A Spot of Bother - Mark Haddon [97]
“I’ll see what I can do,” said Dr. Forman, and before George could specify the kind of reading material he might like, the psychiatrist had shaken George’s hand and vanished through the curtain.
Half an hour later a porter came to take him to a ward. George felt a little insulted by the wheelchair until he attempted to stand. It wasn’t pain per se, but the sensation of something being very wrong in his abdominal region and the suspicion that if he stood up his insides might exit through the hole he had made earlier in the day. When he sat down again, sweat was pouring from his face and arms.
“You going to behave now?” said the porter.
Two nurses appeared and he was hoisted into the chair.
He was wheeled to an empty bed on an open ward. A tiny leathery Oriental man was sleeping in the bed to his left in a cat’s cradle of tubes and wires. To his right a teenage boy was listening to music through headphones. His leg was in traction and he had brought most of his possessions into hospital: a stack of CDs, a camera, a bottle of HP Sauce, a small robot, some books, a large inflatable hammer…
George lay on the bed staring at the ceiling. He would have given anything for a cup of tea and a biscuit.
He was on the verge of catching the attention of the teenage boy to find out whether there was any conceivable overlap in their literary tastes when Dr. Forman materialized at the foot of the bed. He handed George two paperbacks and said, “Leave them with the nurses when you’ve finished, OK? Or I will hunt you down like a dog.” He gave a brief smile then turned and walked away, exchanging a few words with one of the nurses in a language which was neither English nor any other language that George recognized.
George turned the books over. Treason’s Harbour and The Nutmeg of Consolation, by Patrick O’Brian.

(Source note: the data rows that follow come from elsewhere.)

-- ==== Sys2Proof/Laws/State.lean ====
section
/-! SUPPORT. What the named updates of the state leave alone, one lemma for each field and update, and what they do to the
field they change. -/

namespace Sys2Proof.Machine

open Sys2Proof

/-! ### Set-up registers -/

theorem State.rget_rset_same (s : State) (r : Reg) (v : Nat) : (s.rset r v).rget r = v % 2 ^ 64 := by
  simp only [State.rget, State.rset]
  rw [mget_mset_same]; simp

theorem State.rget_rset_other (s : State) {r q : Reg} (h : q.addr ≠ r.addr) (v : Nat) : (s.rset r v).rget q = s.rget q := by
  simp only [State.rget, State.rset]
  rw [mget_mset_other _ _ h]

theorem State.fset_eq (s : State) (r : Reg) (h l v : Nat) : s.fset r h l v = s.rset r (setBits (s.rget r) h l v) := rfl

theorem State.rinc_eq (s : State) (r : Reg) (w n : Nat) : s.rinc r w n = s.rset r ((s.rget r + n) % 2 ^ w) := rfl

theorem State.rsat_eq (s : State) (r : Reg) (w n : Nat) : s.rsat r w n = s.rset r (min (s.rget r + n) (2 ^ w - 1)) := rfl

theorem State.rget_lt (s : State) (r : Reg) : s.rget r < 2 ^ 64 := (mget (fun _ => r.reset) s.regs r.addr).isLt

/-! ### Engines -/

theorem State.eng_setEng_same (s : State) (e : Nat) (x : Engine) : (s.setEng e x).eng e = x := by
  simp only [State.eng, State.setEng]
  exact mget_minsert_same _ _ _ _

theorem State.eng_setEng_other (s : State) {e f : Nat} (h : f ≠ e) (x : Engine) : (s.setEng e x).eng f = s.eng f := by
  simp only [State.eng, State.setEng]
  exact mget_minsert_other _ h _ _

theorem State.modEng_eq (s : State) (e : Nat) (f : Engine → Engine) : s.modEng e f = s.setEng e (f (s.eng e)) := rfl

@[simp] theorem State.eng_rset (s : State) (r : Reg) (v e : Nat) : (s.rset r v).eng e = s.eng e := rfl

@[simp] theorem State.rget_setEng (s : State) (r : Reg) (e : Nat) (x : Engine) : (s.setEng e x).rget r = s.rget r := rfl

@[simp] theorem State.rget_setBytes (s : State) (r : Reg) (a : Nat) (bs : List Byte) : (s.setBytes a bs).rget r = s.rget r := rfl

@[simp] theorem State.eng_setBytes (s : State) (e a : Nat) (bs : List Byte) : (s.setBytes a bs).eng e = s.eng e := rfl

/-! ### Bytes of memory -/

@[simp] theorem State.byte_rset (s : State) (r : Reg) (v a : Nat) : (s.rset r v).byte a = s.byte a := rfl

@[simp] theorem State.byte_setEng (s : State) (e : Nat) (x : Engine) (a : Nat) : (s.setEng e x).byte a = s.byte a := rfl

theorem State.byte_setBytes_outside (s : State) {a x : Nat} {bs : List Byte} (h : x < a ∨ a + bs.length ≤ x) :
    (s.setBytes a bs).byte x = s.byte x := mget_memPut_outside h

theorem State.byte_setBytes_inside (s : State) {a i : Nat} {bs : List Byte} (h : i < bs.length) :
    (s.setBytes a bs).byte (a + i) = bs[i] := mget_memPut_inside h

theorem State.setBytes_wf (s : State) (a : Nat) (bs : List Byte) (h : Memory.wf s.mem) : Memory.wf (s.setBytes a bs).mem :=
  Memory.wf_memPut h a bs

theorem State.setByte_wf (s : State) (a : Nat) (b : Byte) (h : Memory.wf s.mem) : Memory.wf (s.setByte a b).mem :=
  Memory.wf_mset h a b
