-- ==== Sys2Proof/Laws/Memory.lean ====
section
/-! SUPPORT. One lemma for each shared operation of memory: what a physical read and a physical write do where no word needs
error correction, and what they leave alone. -/

namespace Sys2Proof.Machine

open Sys2Proof

theorem State.eccClean_ecc {s : State} (h : s.eccClean = true) : s.ecc = [] := by
  unfold State.eccClean at h
  simp only [Bool.and_eq_true, List.isEmpty_iff] at h
  exact h.1.1.1.1.1

/-- A word read without error correction delivers its data and changes nothing. -/
theorem State.eccRead_clean {s : State} (h : s.eccClean = true) (src w : Nat) : s.eccRead src w = (true, s) := by
  unfold State.eccRead
  simp [State.eccClean_ecc h, mget]

theorem State.eccReads_clean {s : State} (h : s.eccClean = true) (src : Nat) (l : List Nat) :
    s.eccReads src l = (true, s) := by
  induction l with
  | nil => rfl
  | cons w t ih => unfold State.eccReads; simp only [State.eccRead_clean h, ih]; rfl

/-- A physical read outside DDR5 where no word needs error correction: the bytes, and no change. -/
theorem State.pread_clean {s : State} (h : s.eccClean = true) {a : Nat} (hd : inDdr a = false) (src n : Nat) :
    s.pread src a n = (some (s.bytes a n), s) := by
  unfold State.pread; simp [hd, State.eccReads_clean h]

/-- A physical write outside DDR5 where no word needs error correction: the bytes stored, and nothing else. -/
theorem State.pwrite_clean {s : State} (h : s.eccClean = true) {a : Nat} (hd : inDdr a = false)
    (hl : s.linkDown a = false) (src : Nat) (bs : List Byte) : s.pwrite src a bs = (true, s.setBytes a bs) := by
  unfold State.pwrite; simp [hl, hd, h]

theorem State.readPieces_clean {s : State} (h : s.eccClean = true) (src : Nat) (l : List (Nat × Nat))
    (hd : ∀ p ∈ l, inDdr p.1 = false) :
    s.readPieces src l = (some (l.flatMap fun p => s.bytes p.1 p.2), s) := by
  induction l with
  | nil => rfl
  | cons p t ih =>
    unfold State.readPieces
    simp [State.pread_clean h (hd p (by simp)), ih fun q hq => hd q (by simp [hq])]

@[simp] theorem State.length_bytes (s : State) (a n : Nat) : (s.bytes a n).length = n := by simp [State.bytes]

@[simp] theorem length_leBytes (n v : Nat) : (leBytes n v).length = n := by simp [leBytes]

theorem getElem?_leBytes (n v i : Nat) : (leBytes n v)[i]? = if i < n then some (BitVec.ofNat 8 (v >>> (8 * i))) else none := by
  unfold leBytes
  simp only [List.getElem?_map]
  split
  · rw [List.getElem?_range ‹_›]; rfl
  · rw [List.getElem?_eq_none (by simpa using Nat.le_of_not_lt ‹_›)]; rfl

end Sys2Proof.Machine
end

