theorem Keeps.idleTick : Keeps o s.idleTick := by
  have ticked : Keeps o ((List.range 4).foldl State.encTick { s with clock := s.clock.tick }) :=
    hs.frame.foldl _ fun _ _ ht => ht.calm Calm.rfl.encTick
  exact .ite hs (.ite ticked (ticked.foldl _ fun _ _ ht => ht.restEng))

end

end Sys2Proof.Machine

/-! SUPPORT. Every command, and the obligations O53 to O56. -/
namespace Sys2Proof.Machine

open Sys2Proof

-- one proof after the other: a thread for each would need too much memory
set_option Elab.async false

/-! ### Commands that change the fixed part of the power sum -/

/-- What every command keeps of the invariants: the power sum where the fixed part does not rise. -/
structure StepKeeps (r t : State) : Prop where
  mem : Memory.wf r.mem → Memory.wf t.mem
  credits : r.creditsOk → t.creditsOk
  rings : r.ringsOk → t.ringsOk
  power : r.powerOk → t.fixedPart ≤ r.fixedPart → t.powerOk

variable {r s t : State}

theorem Keeps.step (h : Keeps r t) : StepKeeps r t := ⟨h.mem, h.credits, h.rings, fun hr _ => h.power hr⟩

theorem StepKeeps.keeps (h : StepKeeps r s) (g : Keeps s t) : StepKeeps r t :=
  ⟨g.mem ∘ h.mem, g.credits ∘ h.credits, g.rings ∘ h.rings, fun hr le => g.power (h.power hr (g.fixed ▸ le))⟩

theorem Keeps.stepKeeps (h : Keeps r s) (g : StepKeeps s t) : StepKeeps r t :=
  ⟨g.mem ∘ h.mem, g.credits ∘ h.credits, g.rings ∘ h.rings, fun hr le => g.power (h.power hr) (h.fixed ▸ le)⟩

theorem StepKeeps.ite {c : Prop} [Decidable c] (hs : StepKeeps r s) (ht : StepKeeps r t) : StepKeeps r
    (if c then s else t) := by
  split
  · exact hs
  · exact ht

theorem StepKeeps.next (h : StepKeeps r s) : Yields (StepKeeps r) (.next s) := by
  intro t e
  cases e
  exact h

theorem Yields.step {x : Host.Outcome State Fault Refusal} (h : Yields (Keeps r) x) : Yields (StepKeeps r) x :=
  fun t e => (h t e).step

/-- Allocations that do not rise fit where the fixed part does not rise. -/
theorem powerOk_of_le (h : s.powerOk) (cap : t.pmc.effcap = s.pmc.effcap) (rt : t.pmc.allocRt ≤ s.pmc.allocRt)
    (mem : t.pmc.allocMem ≤ s.pmc.allocMem)
    (eng : ∀ e, (s.eng e).powerOk → (t.eng e).powerOk ∧ (t.eng e).alloc ≤ (s.eng e).alloc)
        (le : t.fixedPart ≤ s.fixedPart) :
    t.powerOk := by
  obtain ⟨sum, each⟩ := h
  have engines : ((List.range 6).map fun e => (t.eng e).alloc).sum ≤ ((List.range 6).map fun e => (s.eng e).alloc).sum :=
    List.sum_le_sum fun e he => (eng e (each e (List.mem_range.mp he))).2
  rw [State.allocSum] at sum
  refine ⟨?_, fun e le => (eng e (each e le)).1⟩
  rw [State.allocSum]
  omega

/-- An update of the PMC that leaves the allocations alone. -/
theorem StepKeeps.pmc {p : Pmc} {cores sources ipps codecs irqs regs} (cap : p.effcap = s.pmc.effcap := by rfl)
    (rt : p.allocRt = s.pmc.allocRt := by rfl) (mem : p.allocMem = s.pmc.allocMem := by rfl) :
    StepKeeps s { s with pmc := p, cores := cores, sources := sources, ipps := ipps, codecs := codecs, irqs := irqs, regs
        := regs } :=
  ⟨id, id, id, fun h le => powerOk_of_le h cap (Nat.le_of_eq rt) (Nat.le_of_eq mem) (fun _ h => ⟨h, Nat.le_refl _⟩) le⟩

theorem StepKeeps.pmcOnly {p : Pmc} (cap : p.effcap = s.pmc.effcap := by rfl) (rt : p.allocRt = s.pmc.allocRt := by rfl)
    (mem : p.allocMem = s.pmc.allocMem := by rfl) : StepKeeps s { s with pmc := p } := .pmc cap rt mem

/-- One engine changes, its idle state too. -/
theorem StepKeeps.setEng {e : Nat} {y : Engine} (queues : ∀ q, ((s.eng e).fq q).creditsOk → (y.fq q).creditsOk)
    (pop : (∀ q, (y.fq q).ret = ((s.eng e).fq q).ret) ∧ y.run = (s.eng e).run ∨ (s.eng e).run = .idle)
    (power : (s.eng e).powerOk → y.powerOk ∧ y.alloc ≤ (s.eng e).alloc) : StepKeeps s (s.setEng e y) := by
  refine ⟨id, fun ⟨credits, pops⟩ => ⟨fun f q => ?_, fun f p q c hp hc => ?_⟩, id, fun h le =>
    powerOk_of_le h rfl (Nat.le_refl _) (Nat.le_refl _) (fun f hf => ?_) le⟩
  · rw [State.eng_setEng]
    split
    · next same => subst same; exact queues q (credits f q)
    · exact credits f q
  · have old := pops f p q c hp hc
    rw [State.eng_setEng]
    split
    · next same =>
      subst same
      obtain ⟨ret, run⟩ | rests := pop
      · rw [ret, run]
        exact old
      · exact absurd rests old.2
    · exact old
  · rw [State.eng_setEng]
    split
    · next same => subst same; exact power hf
    · exact ⟨hf, Nat.le_refl _⟩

The aptness of the choice was almost creepy. George had read Master and Commander last year and had been meaning to try some of the others. He wondered whether he might have said something while unconscious.
He read eighty or so pages of Treason’s Harbour, ate a limp institutional supper of beef stew, boiled vegetables, peaches and custard, then slipped into a dreamless sleep, interrupted only by a long and complex visit to the toilet at 3:00 a.m.
In the morning he was given a bowl of cornflakes, a mug of tea and a brief lecture about wound care. The charge nurse asked whether he possessed a ground-floor toilet and a wife who could move him around the house. He was presented with a wheelchair, told to return it when he could walk unaided, and given his demob papers.
He rang Jean and said he could come home. She seemed under-whelmed by the news, and he felt a little tetchy about this until he remembered what he had done to the carpet.
He asked if she could bring some clothes.
She said they would try to pick him up as soon as possible.
He sat back and read another seventy pages of Treason’s Harbour.
Captain Aubrey was writing a letter home about Byrne’s lucky snuffbox when George looked up and saw Ray walking down the ward. His first thought was that something dreadful had happened to the rest of his family. And, indeed, Ray’s usual hail-fellow-well-met demeanor had given way to something rather dour.
“George.”
“Ray.”
“Is everything all right?” asked George.
Ray dumped a holdall on the bed. “Your clothes.”
“I’m just surprised to see you, that’s all. I mean, as opposed to Jean. Or Jamie. I don’t mean to be rude. I just feel a little embarrassed that they’ve made you do this.” He tried to sit up. It hurt. A lot.
Ray offered his hand and gently pulled George upright so that he was sitting on the side of the bed.
“Everything is all right, isn’t it?” said George.
Ray let out a world-weary sigh. “All right?” he said. “I wouldn’t go that far. A bloody mess. That’s probably nearer the mark.”
Could Ray be drunk? At ten in the morning? George could not smell any alcohol, but Ray did not seem completely in control of himself. And this was the man who was driving him home.